Work request: Copy each line of the records that contains the word "setFlags".

Source data:

theorem headRequestTimeout_times_out (late : 65536 * 144 ≤ (coreOf s core).phase - r.phase) :
    ∃ t, exec (.headRequestTimeout core) s = .next t ∧ OnlyCore core s t ∧ coreOf t core = { coreOf s core with headTimeout := some (r.slot, r.path, r.since) } :=
  ⟨_, headRequestTimeout_eq head late, onlyCore_setCore core s _, coreOf_setCore_self s core _⟩

end

/-! The deadlock break (R205, R206). -/

/-- The resident granules below a position, and those from it to the top, lowest first. -/
def granulesBelow (sk : Skein) (low : Nat) : List Nat := (List.range (low / 8)).filter (fun g => g ∉ sk.spilled)
def granulesFrom (sk : Skein) (low : Nat) : List Nat := (List.range (topOf sk / 8)).filter (fun g => decide (g ∉ sk.spilled) && decide (low / 8 ≤ g))

theorem granulesBelow_eq {sk : Skein} {low : Nat} (h : IsLowest sk low) : granulesBelow sk low = belowWindows sk := by
  rw [h.eq_lowWindow]
  rfl
theorem granulesFrom_eq {sk : Skein} {low : Nat} (h : IsLowest sk low) : granulesFrom sk low = inWindows sk := by
  rw [h.eq_lowWindow, inWindows_eq]
  rfl

section
variable {core : Nat} {s : State} {r : RegRequest} {sk : Skein} {low : Nat} {vs : List (Nat × Skein × Nat)}
  (nodup : (NMap.keys (coreOf s core).skeins).Nodup) (lowest : ∀ k v w, (k, v, w) ∈ vs → IsLowest v w)
  (all : ∀ k v, (∃ w, (k, v, w) ∈ vs) ↔ (k, v) ∈ (coreOf s core).skeins ∧ k ≠ r.slot ∧ v.run ≠ .ended)
include nodup lowest all

/-- The candidates of a break: the victims with their lowest windows, in order. -/
theorem breakVictims_eq (slots : ∀ e ∈ (coreOf s core).skeins, e.1 < 64) (order : vs.Pairwise (fun a b => b.2.1.born < a.2.1.born ∨ (a.2.1.born = b.2.1.born ∧ b.1 < a.1))) :
    breakVictims (coreOf s core) r = vs.flatMap (fun e => (granulesBelow e.2.1 e.2.2 ++ granulesFrom e.2.1 e.2.2).map (fun g => (e.1, g))) := by
  have members (e : Nat × Skein) : e ∈ vs.map (fun e => (e.1, e.2.1)) ↔ e ∈ (coreOf s core).skeins ∧ (decide (e.1 ≠ r.slot) && decide (e.2.run ≠ .ended)) = true := by
    rw [Bool.and_eq_true_iff, decide_eq_true_iff, decide_eq_true_iff, ← all e.1 e.2, List.mem_map]
    exact ⟨fun ⟨a, ha, eq⟩ => ⟨a.2.2, eq ▸ ha⟩, fun ⟨w, hw⟩ => ⟨(e.1, e.2, w), hw, rfl⟩⟩
  rw [breakVictims, victims_sorted nodup slots members (List.pairwise_map.2 order), List.flatMap_map]
  refine List.flatMap_congr fun e he => ?_
  have low := lowest e.1 e.2.1 e.2.2 he
  rw [granulesBelow_eq low, granulesFrom_eq low]

theorem registerDeadlockBreak_breaks (head : headRequest (coreOf s core) = some r) (due : breakDue s core = true) (slots : ∀ e ∈ (coreOf s core).skeins, e.1 < 64)
    (here : skeinOf s core r.slot = some sk) (low' : IsLowest sk low)
    (order : vs.Pairwise (fun a b => b.2.1.born < a.2.1.born ∨ (a.2.1.born = b.2.1.born ∧ b.1 < a.1))) {ordered : List (Nat × Nat)}
    (orders : ordersOf (coreOf s core) r ((granulesBelow sk low).map (fun g => (r.slot, g)) ++
      vs.flatMap (fun e => (granulesBelow e.2.1 e.2.2 ++ granulesFrom e.2.1 e.2.2).map (fun g => (e.1, g)))) = ordered) :
    ∃ t, exec (.registerDeadlockBreak core) s = .next t ∧ t.mem = s.mem ∧ (coreOf t core).regBreak = min ((coreOf s core).regBreak + 1) (2 ^ 32 - 1) ∧
      (coreOf t core).spillQ = ordered ∧ ∀ k v w, (k, v, w) ∈ vs →
        ((∃ g ∈ granulesFrom v w, (k, g) ∈ ordered) → skeinOf t core k = some { v with evicted := true } ∧
          ∃ q ∈ (coreOf t core).regReqs, q.slot = k ∧ q.path = 2 ∧ q.granted = false ∧ ∀ g ∈ granulesFrom v w, (k, g) ∈ ordered → g ∈ q.fills) ∧
        ((∀ g ∈ granulesFrom v w, (k, g) ∉ ordered) → skeinOf t core k = some v) := by
  rw [granulesBelow_eq low', ← breakVictims_eq nodup lowest all slots order] at orders
  subst orders
  have run := registerDeadlockBreak_eq head due here
  have only := onlyCore_setCore core s (withBreak (coreOf s core) r sk)
  have at' : coreOf (setCore s core (withBreak (coreOf s core) r sk)) core = withBreak (coreOf s core) r sk := coreOf_setCore_self s core _
  generalize setCore s core (withBreak (coreOf s core) r sk) = u at run only at'
  have skeins : (coreOf u core).skeins = (coreOf s core).skeins := (congrArg Core.skeins at' :)
  obtain ⟨spills, breaks⟩ := evictLosers_orders core u
  rw [at'] at spills breaks
  refine ⟨_, run, ?_, breaks, spills, fun k v w hv => ?_⟩
  · rw [(only.trans (onlyCore_evictLosers core u)).1]
  · have loses := evictLosers_loses (s := u) (k := k) (v := v) (skeins ▸ nodup) (skeins ▸ ((all k v).1 ⟨w, hv⟩).1)
    rw [at'] at loses
    rw [granulesFrom_eq (lowest k v w hv)]
    exact loses
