-- ==== Sys2Proof/Machine/Load16.lean ====
section
/-! DEFINITION. The 16-bit loads and the stack instructions (`41_load16_stack.md`, R150 to R156). -/

namespace Sys2Proof.Machine

/-- `LD rr,d16` (R150). -/
def execLdRrD16 (p : Reg16) (nn : Word) (s : State) : Result := .next (s.setReg16 p nn)

/-- `LD (a16),SP` (R151). -/
def execLdA16Sp (nn : Word) (s : State) : Result := withWrite16 s nn s.regs.sp .next

/-- `LD SP,HL` (R152). -/
def execLdSpHl (s : State) : Result := .next (s.setSp s.hl)

/-- `LD HL,SP+r8` (R153): Z and N cleared, H and C from the low byte (R220). -/
def execLdHlSpR8 (e : Byte) (s : State) : Result :=
  let r := addSp s.regs.sp e
  .next ((s.setHl r.res).setFlags false false r.h r.c)

/-- `PUSH rr` (R154). -/
def execPushRr (p : StackPair) (s : State) : Result := withPush16 s (s.regs.getStack p) .next

/-- `POP rr` for BC, DE, HL (R155). -/
def execPopRr (p : PopPair) (s : State) : Result := withPop16 s fun v t => .next (t.setPop p v)

/-- `POP AF` (R156): F[3:0] is dropped (R13). -/
def execPopAf (s : State) : Result := withPop16 s fun v t => .next (t.setAf v)

end Sys2Proof.Machine
end

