-- ==== Sys2Proof/Laws/Bus.lean ====
section
/-! SUPPORT. The bus: what a read depends on, what a write leaves alone, and where each raises. -/

namespace Sys2Proof.Machine

/-! ### A read depends on no register and no control state -/

variable (s : State) (a : Word)

@[simp] theorem busRead_regs (g : Regs) : busRead { s with regs := g } a = busRead s a := rfl
@[simp] theorem busRead_fault (f : Option Fault) : busRead { s with fault := f } a = busRead s a := rfl
@[simp] theorem busRead_halted (b : Bool) : busRead { s with halted := b } a = busRead s a := rfl
@[simp] theorem busRead_requests (q : List Byte) : busRead { s with requests := q } a = busRead s a := rfl
@[simp] theorem busRead_setPc (v : Word) : busRead (s.setPc v) a = busRead s a := rfl
@[simp] theorem busRead_setSp (v : Word) : busRead (s.setSp v) a = busRead s a := rfl
@[simp] theorem busRead_setA (v : Byte) : busRead (s.setA v) a = busRead s a := rfl
@[simp] theorem busRead_setFlags (z n h c : Bool) : busRead (s.setFlags z n h c) a = busRead s a := rfl
@[simp] theorem busRead_setHl (v : Word) : busRead (s.setHl v) a = busRead s a := rfl
@[simp] theorem busRead_setAf (v : Word) : busRead (s.setAf v) a = busRead s a := rfl
@[simp] theorem busRead_setReg (r : Reg8) (v : Byte) : busRead (s.setReg r v) a = busRead s a := rfl
@[simp] theorem busRead_setReg16 (p : Reg16) (v : Word) : busRead (s.setReg16 p v) a = busRead s a := rfl
@[simp] theorem busRead_setPop (p : PopPair) (v : Word) : busRead (s.setPop p v) a = busRead s a := rfl

/-! ### A write and the registers -/

/-- A write commutes with a change of registers. -/
theorem busWrite_regs (g : Regs) (v : Byte) :
    busWrite { s with regs := g } a v = (busWrite s a v).map fun t => { t with regs := g } := by
  unfold busWrite ioWrite
  cases regionOf a <;> try rfl
  cases ioRegOf a <;> rfl

variable {s a}

/-- Everything a write leaves alone wherever it goes. -/
theorem busWrite_frame {v : Byte} {t : State} (h : busWrite s a v = some t) :
    t.regs = s.regs ∧ t.intc.ime = s.intc.ime ∧ t.intc.pe = s.intc.pe ∧ t.intc.pd = s.intc.pd ∧
    t.halted = s.halted ∧ t.fault = s.fault ∧ t.stubRead = s.stubRead ∧ t.requests = s.requests := by
  unfold busWrite ioWrite at h
  cases hr : regionOf a <;> simp only [hr] at h
  case io => cases hi : ioRegOf a <;> simp only [hi, Option.some.injEq] at h <;> subst h <;> simp
  all_goals first | (cases h; done) | (cases h; simp)

/-! ### The map -/

/-- The address range of the row `regionOf` answers (R52). -/
theorem regionOf_range (a : Word) :
    match regionOf a with
    | .rom => a.toNat < 0x8000
    | .vram => 0x8000 ≤ a.toNat ∧ a.toNat < 0xA000
    | .cram => 0xA000 ≤ a.toNat ∧ a.toNat < 0xC000
    | .wram => 0xC000 ≤ a.toNat ∧ a.toNat < 0xE000
    | .echo => 0xE000 ≤ a.toNat ∧ a.toNat < 0xFE00
    | .oam => 0xFE00 ≤ a.toNat ∧ a.toNat < 0xFEA0
    | .unusable => 0xFEA0 ≤ a.toNat ∧ a.toNat < 0xFF00
    | .io => 0xFF00 ≤ a.toNat ∧ a.toNat < 0xFF80
    | .hram => 0xFF80 ≤ a.toNat ∧ a.toNat < 0xFFFF
    | .ie => a.toNat = 0xFFFF := by
  have := a.isLt
  unfold regionOf
  split_ifs <;> simp only <;> omega

/-- A read raises where a write does. -/
theorem busWrite_none_iff_busRead (v : Byte) : busWrite s a v = none ↔ busRead s a = none := by
  unfold busWrite busRead
  cases regionOf a <;> simp

/-- A write changes cells only at backed addresses, so it keeps their canonical form. -/
theorem busWrite_wf {v : Byte} {t : State} (h : busWrite s a v = some t) (hw : s.mem.wf = true) : t.mem.wf = true := by
  have hr := regionOf_range a
  unfold busWrite ioWrite at h
  cases hc : regionOf a <;> simp only [hc] at h hr
  case io => cases hi : ioRegOf a <;> simp only [hi, Option.some.injEq] at h <;> subst h <;> exact hw
  case echo => cases h
  case unusable => cases h
  all_goals
    cases h
    first
      | exact hw
      | exact Memory.wf_write _ (by simp [Memory.backed]; omega) hw

/-- A write never changes what a ROM address reads as (R53). -/
theorem busWrite_rom {v : Byte} {t : State} (h : busWrite s a v = some t) {x : Word} (hx : x.toNat < 0x8000) :
    busRead t x = busRead s x := by
  have hr := regionOf_range a
  have hrx : regionOf x = .rom := by simp [regionOf, hx]
  unfold busWrite ioWrite at h
  unfold busRead
  cases hc : regionOf a <;> simp only [hc] at h hr
  case io => cases hi : ioRegOf a <;> simp only [hi, Option.some.injEq] at h <;> subst h <;> simp [hrx]
  case echo => cases h
  case unusable => cases h
  all_goals
    cases h
    simp only [hrx]
    first
      | done
      | (rw [Memory.read_write_ne]; omega)

end Sys2Proof.Machine
end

Output for this task:
  .next ((s.setHl r.res).setFlags false false r.h r.c)
@[simp] theorem busRead_setFlags (z n h c : Bool) : busRead (s.setFlags z n h c) a = busRead s a := rfl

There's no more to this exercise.